These are usually worth tracking with Type 2.

Use Hashing to Detect Changes

Instead of comparing many columns one by one, you can create a hash from the important attributes.

Example:

MD5(CONCAT(city, customer_type, region))

Then compare the source hash with the current dimension hash.

If the hash changes, something important changed.

This makes SCD pipelines easier to maintain, especially when there are many columns.

Keep Your SCD Logic Clear

SCD logic can become confusing quickly.

Use clear column names like:

valid_from
valid_to
is_current

Avoid unclear names like:

start
end
flag

Your future self and your teammates will thank you.

Document Which Columns Are Tracked

Do not leave SCD behavior hidden inside SQL code only.

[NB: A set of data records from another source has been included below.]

-- ==== Sys2Proof/Machine/Rules.lean ====
section
/-!
DEFINITION. Rule tables and collectives (19 R382 to R389): RULESET, RULEARM, COLL, arrivals, emissions, drain fences and
edge-unit credits; and the firing of the format S records that act at the commit of their block.
-/
namespace Sys2Proof.Machine

/-! ## Records that act at commit (13 R299) -/

/-- The firing of a format S record that stands only at the scribe and acts at its block's commit. `chk` gives the
cause of a fault found when it fires, and `pz` says that a poisoned operand faults (20 R401). -/
def sActP (pz : Bool) (s : State) (r : RecS) (i : Instr) (base : List Nat) (bad : Bool) (ty : BitVec 4)
    (chk : State → Cur → Option Nat) (act : State → Cur → State) : Outcome :=
  if s.cur.site ≠ 240 then .refused .noMatch
  else sFire s r base bad pz ty (fun s c =>
    match chk s c with
    | some k => faultCur s c k 0
    | none => if inBlock s ∧ !c.late then holdEff s i else act s { c with late := true })

/-- Such a record of files 13 to 19: a poisoned operand faults. -/
def sAct (s : State) (r : RecS) (i : Instr) (base : List Nat) (bad : Bool) (ty : BitVec 4) (chk : State → Cur → Option Nat)
    (act : State → Cur → State) : Outcome := sActP true s r i base bad ty chk act

/-- The value of a record to d0 only, and to d1 only. -/
def emit0 (s : State) (c : Cur) (r : RecS) (v : Val) : State := emitRes s c (formS r) v.ty { v0 := some v }
def emit1 (s : State) (c : Cur) (r : RecS) (v : Val) : State := emitRes s c (formS r) v.ty { v1 := some v }

/-- No check beyond the fields. -/
def noChk (_ : State) (_ : Cur) : Option Nat := none

/-! ## Entries (R382, R383) -/

def entryEtag (e : BitVec 256) : Word64 := e.extractLsb' 192 64
def entryTmask (e : BitVec 256) : Word64 := e.extractLsb' 128 64
def entryTval (e : BitVec 256) : Word64 := e.extractLsb' 64 64
def entryOpcode (e : BitVec 256) : Nat := bits e.toNat 55 48
def entryCount (e : BitVec 256) : Nat := bits e.toNat 47 32
def entryIdx (e : BitVec 256) : Nat := bits e.toNat 23 16
def entryTable (e : BitVec 256) : Nat := bits e.toNat 15 0

/-- The operator of a rule as one of R264's. -/
def ruleCop (op : Nat) : Option Nat :=
  match op with
  | 0x40 => some 0
  | 0x42 => some 1
  | 0x45 => some 2
  | 0x44 => some 3
  | 0x01 => some 4
  | 0x09 => some 5
  | 0x08 => some 6
  | 0x0C => some 7
  | 0x0D => some 8
  | 0x0E => some 9
  | _ => none

/-- An entry that RULESET rejects. -/
def entryBad (e : BitVec 256) : Bool :=
  (ruleCop (entryOpcode e)).isNone || entryCount e == 0 || bits e.toNat 63 56 != 0 || bits e.toNat 31 24 != 0 ||
    decide (31 < entryIdx e) || decide (7 < entryTable e)

/-- Eight lanes as an entry (00 R2). -/
def entryOf (ls : List Lane) : BitVec 256 :=
  BitVec.ofNat 256 ((List.range 8).foldl (fun n i => n + put (laneN ls i) (32 * i)) 0)

/-- Used entries of a table, lowest IDX first. -/
def usedEntries (t : RuleTable) : List (Nat × BitVec 256) := t.entries.filter (fun x => entryCount x.2 != 0)

/-- The bits of a tag where the mask is 0, packed from bit 0 upward (R384). -/
def freeBits (tag mask : Word64) : Nat :=
  ((List.range 64).foldl (fun (st : Nat × Nat) i =>
    if mask.getLsbD i then st else (st.1 + (if tag.getLsbD i then 2 ^ st.2 else 0), st.2 + 1)) (0, 0)).1

/-! ## Arrivals (R384, R385) -/

/-- The sender of an arrival learns its fate: DONE when it was taken, BUSY clear (R389). -/
def arrivalFate (s : State) (a : Arrival) (taken : Bool) : State :=
  if a.told then s
  else match a.origin with
    | some dev =>
      match routeOf s dev with
      | none => s
      | some l =>
        let x := linkAt s l
        setLink s l { x with txq := x.txq ++
          [{ inc := x.inc, crcOk := true, dev := BitVec.ofNat 12 dev, src := s.owndev, body := .accepted a.coll taken }] }
    | none =>
      match xferOf s a.coll with
      | some x => tagDone { s with xfers := s.xfers.filter (fun y => y.id != x.id) } x.p x.r.ctag.toNat taken
      | none => s

/-- An arrival that breaks R384: discarded with RULE_MISS. -/
def ruleMiss (s : State) (a : Arrival) : State :=
  let plane := (panelAt s a.p).inj.getD 0
  arrivalFate (postAt s a.p { tag := a.tag, cause := cRULEMISS, site := 240, panel := a.p, plane := plane,
                              ctx := matchCtx s a.p plane a.tag, info := put a.table 16 + a.round, outer := true }) a false

/-- An arrival of a retired round: discarded, counted on the link that it came from (R384). -/
def ruleStale (s : State) (a : Arrival) : State :=
  let s := match a.link with
    | some l => let x := linkAt s l; setLink s l { x with stale := min (x.stale + 1) (2 ^ 32 - 1) }
    | none => s
  arrivalFate s a false

/-- Apply one arrival to an entry's combination. -/
def ruleApply (cop : Nat) (a : RuleAcc) (lanes : List Lane) (poison : Bool) : RuleAcc :=
  if a.next = 0 then { a with acc := lanes, next := 1, poison := a.poison || poison }
  else
    let rs := (List.range a.acc.length).map (fun l => copStep cop (laneN a.acc l) (laneN lanes l))
    { a with acc := rs.map (fun r => BitVec.ofNat 32 r.1), next := a.next + 1, poison := a.poison || poison,
             flags := rs.foldl (fun f r => f ||| r.2) a.flags }

/-- Apply every staged arrival that is next. -/
def ruleRun (cop : Nat) : Nat → RuleAcc → RuleAcc
  | 0, a => a
  | n + 1, a =>
    match a.staged.find? (fun x => x.1 == a.next) with
    | some x => ruleRun cop n (ruleApply cop { a with staged := a.staged.filter (fun y => y.1 != x.1) } x.2.1 x.2.2)
    | none => a

/-- An arrival of the armed round at its table; `none` while it waits for a staging place. -/
def ruleTake (s : State) (a : Arrival) : Option State :=
  let t := tableAt s a.p a.table
  match (usedEntries t).find? (fun x => a.tag &&& entryTmask x.2 == entryTval x.2 &&& entryTmask x.2) with
  | none => some (ruleMiss s a)
  | some (idx, e) =>
    let i := freeBits a.tag (entryTmask e)
    let x := tgetD t.accs idx {}
    let cop := (ruleCop (entryOpcode e)).getD 0
    if entryCount e ≤ i ∨ i < x.next ∨ x.staged.any (fun y => y.1 == i) ∨ (x.width ≠ 0 ∧ x.width ≠ a.lanes.length) ∨ a.ty ≠ copTy cop then
      some (ruleMiss s a)
    else if x.next < i ∧ 64 ≤ engineStaged s a.p then none
    else
      let x1 := { x with width := a.lanes.length, staged := x.staged ++ [(i, a.lanes, a.poison)] }
      let x2 := ruleRun cop x1.staged.length x1
      some (arrivalFate (setTable s a.p a.table { t with accs := tput t.accs idx x2 }) a true)

/-- An arrival held in the engine's hold area; `none` when its 64 places are full. -/
def ruleHold (s : State) (a : Arrival) : Option State :=
  let e := engineAt s a.p
  if e.hold.length < 64 then some (arrivalFate (setEngine s a.p { e with hold := e.hold ++ [{ a with told := true }] }) a true)
  else none

/-- What an arrival meets (R384). With no armed round, which the next RULEARM may name freely (R387), it is held. -/
def ruleMeet (s : State) (a : Arrival) : Option State :=
  let t := tableAt s a.p a.table
  match t.armed with
  | none => ruleHold s a
  | some r =>
    if t.inRound ∧ a.round = r then ruleTake s a
    else
      let d := (a.round + 65536 - r) % 65536
      if 1 ≤ d ∧ d ≤ 32767 then ruleHold s a else some (ruleStale s a)

/-- Arrivals enter a table in the order of the link that brought them, and those that were held first. -/
def arrivalBehind (a : Arrival) (earlier : List Arrival) : Bool :=
  earlier.any (fun b => b.p == a.p && b.table == a.table && (b.told || (a.link.isSome && a.link == b.link)))

/-- RULE_ARRIVAL (R384): arrival `k` reaches its table. -/
def execRuleArrival (s : State) : Outcome :=
  match s.arrivals[s.sel.k]? with
  | none => notNow
  | some a =>
    if arrivalBehind a (s.arrivals.take s.sel.k) then notNow
    else match ruleMeet { s with arrivals := dropAt s.arrivals s.sel.k } a with
      | some s' => .next s'
      | none => notNow

/-! ## Arming (R387, R390) -/

/-- A table can be armed for a round now. -/
def armOk (t : RuleTable) (r : Nat) : Bool :=
  match t.armed with
  | none => true
  | some a =>
    let d := (r + 65536 - a) % 65536
    decide (1 ≤ d) && decide (d ≤ 32767) && !t.inRound && !(t.fences.any (fun f => f.round == (r + 32768) % 65536))

/-- Links that are UP and carry a fence flit: the domain ports; the die links deliver requests in order. -/
def fenceLinks (s : State) : List Nat := (List.range 24).map (· + 3) |>.filter (fun l => (linkAt s l).state == 2)
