/-- A draw is served: it is ready, the first of those that wait at the colour point, and the point has served nothing in this cycle. -/
def drawNow (s : State) (k : Nat) : Option (Draw × List Nat) :=
  match drawReady s k with
  | none => none
  | some x =>
    if tgetD s.pointUsed 0 0 = s.cycle + 1 ∨ drawBefore s (drawKey x.1) ∨
        s.points.any (fun y => y.point == 0 && lexBefore (pointKey y) (drawKey x.1)) then none
    else some x

/-- A spawned group is drawn: its entries, and a generator that sends the argument to each member. -/
def drawSpawn (s : State) (d : Draw) (cs : List Nat) (c : Cur) (r : RecN) : State :=
  let gid := s.fresh + 1
  let site := if r.d1.site = 254 then BitVec.ofNat 8 c.site else r.d1.site
  let s := openGroup { s with fresh := s.fresh + 1 } d.part d.ctx cs gid (handGrant s d.part (colourOf c.tag)) (r.hi.toNat % 8)
    c.tag c.p c.plane (site ++ r.d1.node ++ r.d1.port) none
  startGen s c { d0 := r.d0, d1 := { site := 255, node := 0, port := 0 }, ctl := r.ctl } 0 (.spawn cs) (portTok c 0)

/-! ## Generators (09 R204; 12 R274; 16 R333) -/

/-- How many tokens a generator sends. -/
def genCount (g : Gen) : Nat :=
  match g.kind with
  | .range _ n => n
  | .sweep vs => vs.length
  | .spawn cs => cs.length

/-- Token `g.next` of a generator. -/
def genVal (s : State) (p : Nat) (g : Gen) : Val × Bool :=
  let lay := layoutOf s p g.plane
  let i := g.next
  let last := i + 1 == genCount g
  match g.kind with
  | .range f _ =>
    ({ tag := setfld lay g.tag g.level i, ty := f, lanes := (lanesOf f (lanesPer f) (fun _ => i)).take 1, eor := last }, g.poison)
  | .sweep vs =>
    let v := vs.getD i (0, 0, false)
    ({ tag := setfld lay g.tag g.level v.1, ty := 6, lanes := [BitVec.ofNat 32 v.1, v.2.1], eor := last }, g.poison || v.2.2)
  | .spawn cs =>
    let t : Word64 := BitVec.ofNat 64 (put (cs.getD i 0) 52)
    ({ tag := setfld lay t 0 i, ty := g.arg.ty, lanes := g.arg.lanes, eor := last }, g.poison)

/-- The generator has a place on its plane's ready list. -/
def genReady (g : Gen) (m : Match) : Bool := m.again == 2 && m.plane == g.plane && m.node == g.node && m.tag == g.tag

/-- In plain service a RANGE sends a token only to free slots (09 R206). -/
def genSlots (s : State) (p site : Nat) (g : Gen) : Bool :=
  tagged s p || [g.d0, g.d1].all (fun d =>
    let t := tokenOf site g.plane { dest := d, tag := g.tag, ty := 0, lanes := [] }
    let f : Flight := { p := p, src := site, queued := true, tok := t }
    !(isNib t.site.toNat || t.site == 240) || (!slotFull s p t && !s.transit.any (fun e => sameSlot e f)))

/-- GENERATOR_EMIT (R204): generator `k` of a site sends its next token; after the last it is done, else it joins its
ready list again with this cycle. -/
def execGeneratorEmit (s : State) : Outcome :=
  let p := s.sel.p
  let site := s.sel.site
  let n := nibAt s p site
  match n.gens[s.sel.k]? with
  | none => notNow
  | some g =>
    let need := (if g.d0.site = 255 then 0 else 1) + (if g.d1.site = 255 then 0 else 1)
    if s.cycle ≤ g.last ∨ 8 < queueUsed s p site + need ∨ gatedCtx s p site (matchCtx s p g.plane g.tag) ∨ !genSlots s p site g then
      notNow
    else
      let ready := match idxOf (genReady g) n.ready with
        | some i => dropAt n.ready i
        | none => n.ready
      let gens := if g.next + 1 < genCount g then setAt n.gens s.sel.k { g with next := g.next + 1, last := s.cycle }
        else dropAt n.gens s.sel.k
      let s1 := setNib s p site { n with ready := ready, gens := gens }
      let c : Cur := { p := p, site := site, plane := g.plane, node := g.node, tag := g.tag, late := g.late }
      let v := genVal s p g
      let xs := destSends g.d0 g.ctl.emit0 v.2 true false v.1 (some v.1) ++ destSends g.d1 g.ctl.emit1 v.2 true false v.1 (some v.1)
      .next (settle (sendAll s1 c xs) p site)

/-! ## Idleness (R339) -/

/-- GROUP_IDLE (R339): a RUNNING group, by its id, with no issue for 64 cycles becomes WAITING. -/
def execGroupIdle (s : State) : Outcome :=
  let g := s.sel.k
  let part := s.sel.part
  match groupColours s part g with
  | [] => notNow
  | c :: _ =>
    if (colourAt s part c).gstate = 1 ∧ (groupAt s g).lastIssue + 64 ≤ s.cycle then .next (setGstate s part g 2) else notNow

/-! ## Draining and retirement (R336) -/

/-- Work of a colour at a nib that has yet to send something. -/
def nibBusy (n : Nib) (mine : Nat → Word64 → Bool) : Bool :=
  n.ready.any (fun m => mine m.plane m.tag) || n.gens.any (fun g => mine g.plane g.tag) ||
    n.delayed.any (fun d => mine d.plane d.tag) || n.waits.any (fun w => mine w.m.plane w.m.tag) ||
    n.held.any (fun t => mine t.plane.toNat t.tag)

/-- Work of a colour that keeps it from draining: a token in flight or about to leave, a ready match, a frame operand,
a pass. -/
def colourBusy (s : State) (ctx colour : Nat) : Bool :=
  let mine := fun (p plane : Nat) (tag : Word64) => colourOf tag == colour && matchCtx s p plane tag == ctx
  s.transit.any (fun f => mine f.p f.tok.plane.toNat f.tok.tag) ||
    s.scaleNet.any (fun f => mine f.p f.tok.plane f.tok.payload) ||
    s.returns.any (fun r => mine r.p r.tok.plane.toNat r.tok.tag) ||
    s.draws.any (fun d => match d.spawn with
      | some (c, _) => mine c.p c.plane c.tag
      | none => false) ||
    (pointReqs s).any (fun x => mine x.cur.p x.cur.plane x.cur.tag) ||
    s.nibs.any (fun x => nibBusy x.2 (mine (x.1 / 256))) ||
    s.wells.any (fun x =>
      x.2.frames.any (fun f => f.slots.any (fun o => mine (x.1 / 256) o.tok.plane.toNat o.tok.tag)) ||
        x.2.returns.any (fun y => mine (x.1 / 256) y.2.plane y.2.tag)) ||
    s.obufs.any (fun x => (x.2.waiting ++ x.2.released).any (fun a => mine a.p a.plane a.tag && !a.fin)) ||
    s.addends.any (fun x => mine x.2.2.p x.2.2.plane x.2.2.tag) ||
    s.accSlots.any (fun x => x.staged.any (fun y => mine y.2.p y.2.plane y.2.tag)) ||
    s.arrays.any (fun a => a.passes.any (fun y => mine a.p y.plane y.tag))

/-- The rows of THROTTLE, REPEAT and RANKADM of a colour are freed. -/
def freeEntries (s : State) (ctx colour : Nat) : State :=
  { s with nibs := s.nibs.map (fun x =>
      let keep := fun (plane : Nat) (tag : Word64) =>
        !(colourOf tag == colour && matchCtx s (x.1 / 256) plane tag == ctx)
      (x.1, { x.2 with
        thr := x.2.thr.filter (fun e => keep e.plane e.base)
        sticky := x.2.sticky.filter (fun e => keep e.plane e.tok.tag)
        ranks := x.2.ranks.filter (fun e => keep e.plane e.base) })) }

/-- The last colour has drained: the flags go to the spawner's group or into the launch, and the entries are free. -/
def retireGroup (s : State) (part gid : Nat) : State :=
  let g := groupAt s gid
  let cs := groupColours s part gid
  let s := cs.foldl (fun s c => setColour (clearPack s part c) part c {}) s
  let s := { s with groups := tdel s.groups gid }
  match g.launch with
  | some id => { s with launches := s.launches.map (fun x => if x.id = id then { x with flags := g.flags, stage := 3 } else x) }
  | none => orFlags s part (colourOf g.rtag) g.flags

/-- COLOUR_DRAIN (R336): a returned colour with no work left goes back to the pool; the last retires its group. -/
def execColourDrain (s : State) : Outcome :=
  let part := s.sel.part
  let k := s.sel.k
  let e := colourAt s part k
  if !e.retd ∨ e.drained ∨ e.gstate ≠ 4 ∨ colourBusy s e.ctx k then notNow
  else
    let s1 := setColour (freeEntries s e.ctx k) part k { e with drained := true }
    let g := groupAt s1 e.gid
    let s2 := setGroup s1 e.gid { g with left := g.left - 1 }
    .next (if g.left ≤ 1 then retireGroup s2 part e.gid else s2)

end Sys2Proof.Machine
end

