/-- All launches go on. -/
def launchesGo (s : State) : State := s.launches.foldl (fun s x => launchGo s x.id) s

/-- STAGE_COMPLETE (R321, R322): the plane becomes STAGED, or INVALID with its FAIL code. -/
def execStageComplete (s : State) : Outcome :=
  let p := s.sel.p
  let k := s.sel.plane
  let x := planeOf s p k
  if x.state ≠ 1 then notNow
  else if x.verdict = 0 then
    .next (launchesGo (planeAnswer (setPlane (loadStores s p k) p k { x with state := 2, image := [], blockImage := [] }) p k
      (fun n => n == 0) 0))
  else .next (launchesGo (planeAnswer (setPlane s p k { x with state := 6, fail := x.verdict, verdict := 0 }) p k (fun n => n == 0) 2))

/-- After a flip has been taken or has failed: what waits on a rule table is tried again, and sends that waited leave the scribe
(R324). -/
def flushFlip (s : State) (p : Nat) : State :=
  let s := iter s 8 (fun s t => ruleSettle p t (tableAt s p t).waiters.length s)
  let sc := scribeAt s p
  let s := setScribe s p { sc with waitFlip := [], waitScales := [] }
  let s := sc.waitFlip.foldl (fun s t => sendLate s p t) s
  match (panelAt s p).inj with
  | some k => { s with scaleNet := s.scaleNet ++ sc.waitScales.map (fun x => { p := p, tok := { x with plane := k } }) }
  | none => sc.waitScales.foldl (fun s x => portDrop s p cILLEGAL x) s

/-- FLIP_TAKES_EFFECT (R324): the flip of a panel is taken, or fails with FAIL 6 or 7. -/
def execFlipTakesEffect (s : State) : Outcome :=
  let p := s.sel.p
  match (panelAt s p).flip with
  | none => notNow
  | some f =>
    let (s1, ok) := flipNow (setPanel s p { panelAt s p with flip := none }) p f.target
    let s2 := match f.ask with
      | some (c, r) => planeEmit s1 c r (if ok then 0 else 2) p f.target
      | none =>
        if ok then
          { s1 with launches := s1.launches.map (fun x =>
            if x.stage = 1 then
              { x with todo := x.todo.filter (fun i => !(x.panels.getD i 0 == p && x.planes.getD i 0 == f.target)) }
            else x) }
        else s1
    .next (launchesGo (flushFlip s2 p))

/-! ## Draws served (R333; 14 R311) -/

/-- COLOUR_DRAW (R333): draw `k` is served: a SPAWN's group sends its arguments, a launch stages its kernel. -/
def execColourDraw (s : State) : Outcome :=
  match drawNow s s.sel.k with
  | none => notNow
  | some (d, cs) =>
    let s1 := { s with draws := dropAt s.draws s.sel.k, pointUsed := tput s.pointUsed 0 (s.cycle + 1) }
    match d.spawn, d.launch with
    | some (c, r), _ => .next (drawSpawn s1 d cs c r)
    | none, some id =>
      (match s.launches.find? (fun x => x.id == id) with
       | none => .next s1
       | some x =>
         let gid := s.fresh + 1
         let s2 := openGroup { s1 with fresh := gid } d.part d.ctx cs gid (max 1 (min x.width (widthLimit s d.part))) 0 0 0 0 0xFF00
           (some id)
         let x' := { x with stage := 1, gid := gid, leader := cs.getD 0 0, todo := List.range x.panels.length }
         .next (launchGo (launchStage (setLaunch s2 x') x') id))
    | none, none => .next s1

end Sys2Proof.Machine
end

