/-- 14 R312, R316: QPUT, QTAKE and QSTAT reach the queue point in their order, QMARK at commit; another partition's queue is PERMISSION. As
the point takes them QPUT performs what is ordered before it, appends its 16 lanes and sends status and sequence number; QTAKE takes
the head of a STOPPED queue, and otherwise sends a null with the status, or waits on an empty ring; QSTAT sends status words 0 to 3;
QMARK moves the mark and clears the log count. -/
def QueueRecordsAct : Prop :=
  ∀ (r : RecS) (s : State),
    let q := bits r.obj.toNat 7 0
    let x := queueAt s q
    (r.cf = 0 → bits r.obj.toNat 31 8 = 0 → Supplied s r.ctl [0] → Clean s →
      let c := s.cur
      let ctx := matchCtx s c.p c.plane c.tag
      let foreign : Prop := x.state ≠ 0 ∧ x.part ≠ partOf s ctx
      let deny := Host.Outcome.next (φ := Fault) (ρ := Refusal) (faultCur s c cPERMISSION 0)
      let there := fun (i : Instr) => Host.Outcome.next (φ := Fault) (ρ := Refusal)
        { s with qreqs := insBy qBefore { q := q, born := s.cycle, what := .inst { i := i, cur := c } } s.qreqs }
      (foreign → (r.sub = 0 → exec (.qput r) s = deny ∧ exec (.qtake r) s = deny ∧ exec (.qstat r) s = deny) ∧
        (r.sub = 1 → exec (.qtakePoll r) s = deny)) ∧
      (¬ foreign →
        (r.sub = 0 → exec (.qput r) s = there (.qput r) ∧ exec (.qtake r) s = there (.qtake r) ∧ exec (.qstat r) s = there (.qstat r)) ∧
        (r.sub = 1 → exec (.qtakePoll r) s = there (.qtakePoll r)) ∧
        (r.sub = 0 → c.site = 240 →
          (privOf s ctx = 0 → exec (.qmark r) s = deny) ∧
          (privOf s ctx ≠ 0 → (x.state = 0 ∨ x.log = 0) → exec (.qmark r) s = .next (faultCur s c cILLEGAL 0)) ∧
          (privOf s ctx ≠ 0 → x.state ≠ 0 → x.log ≠ 0 →
            (∀ b, InBlock s b → exec (.qmark r) s = .next (held s b (.qmark r))) ∧
            (c.late = true → exec (.qmark r) s = there (.qmark r)))))) ∧
    (∀ (c : Cur) (born : Nat),
      let status := fun (st seq : Nat) => ({ tag := c.tag, ty := 6, lanes := [BitVec.ofNat 32 st, BitVec.ofNat 32 seq] } : Val)
      let nothing := fun (st : Nat) => emitRes s c (formS r) 6
        { v0 := some { tag := c.tag, ty := 6, lanes := List.replicate 16 0, null := true }, v1 := some (status st 0) }
      let taken := fun (i : Instr) => takeReq s { q := q, born := born, what := .inst { i := i, cur := c } }
      (let ls := (portTok c 0).lanes
       let ws : List Word64 := (List.range 8).map (fun k => BitVec.ofNat 64 (laneN ls (2 * k) + laneN ls (2 * k + 1) * 2 ^ 32))
       let y := queueAppend (pushScope s c.p 3 (some (matchCtx s c.p c.plane c.tag))) q ws
       taken (.qput r) = emitRes y.1 c (formS r) 6 (both (status y.2.1 y.2.2))) ∧
      (∀ (wait : Bool),
        let i := if wait then Instr.qtake r else .qtakePoll r
        (x.state = 0 → taken i = nothing 2) ∧ (2 ≤ x.state → taken i = nothing 4) ∧
        (x.state = 1 → x.recs = [] → taken i = if wait then waitOn s c (.queue q) else nothing 3) ∧
        (∀ seq rest, x.state = 1 → x.recs = seq :: rest →
          taken i = emitRes (setQueue s q (countSeq { x with recs := rest } seq)) c (formS r) 6
            { v0 := some { tag := c.tag, ty := 6, lanes := wordsLanes ((ringWords s q seq).map (·.toNat)) }, v1 := some (status 0 seq) })) ∧
      (let ws := [put x.state 61 + put (b2n x.overflow) 16 + qFree x, put x.appseq 32 + x.cplseq, put x.drops 32 + x.bad,
          put x.markseq 32 + put (b2n x.logbreak) 29 + x.logn]
       taken (.qstat r) = emitRes s c (formS r) 7 (both { tag := c.tag, ty := 7, lanes := wordsLanes ws })) ∧
      taken (.qmark r) = emitRes (setQueue s q { x with markseq := x.appseq, logn := 0, logbreak := false }) c (formS r) 6
        (both (ackVal c.tag x.appseq)))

Document which columns are:

Type 0
Type 1
Type 2
Type 3
Ignored
Used for change detection

This is especially important in team environments.

Avoid Duplicates in Current Records

For a Type 2 dimension, each business key should have only one current record.

This should be true:

One customer_id = one current record

You can test this with SQL:

SELECT
    customer_id,
    COUNT(*) AS current_records
FROM dim_customer
WHERE is_current = true
GROUP BY customer_id
HAVING COUNT(*) > 1;

If this query returns rows, your dimension has a problem.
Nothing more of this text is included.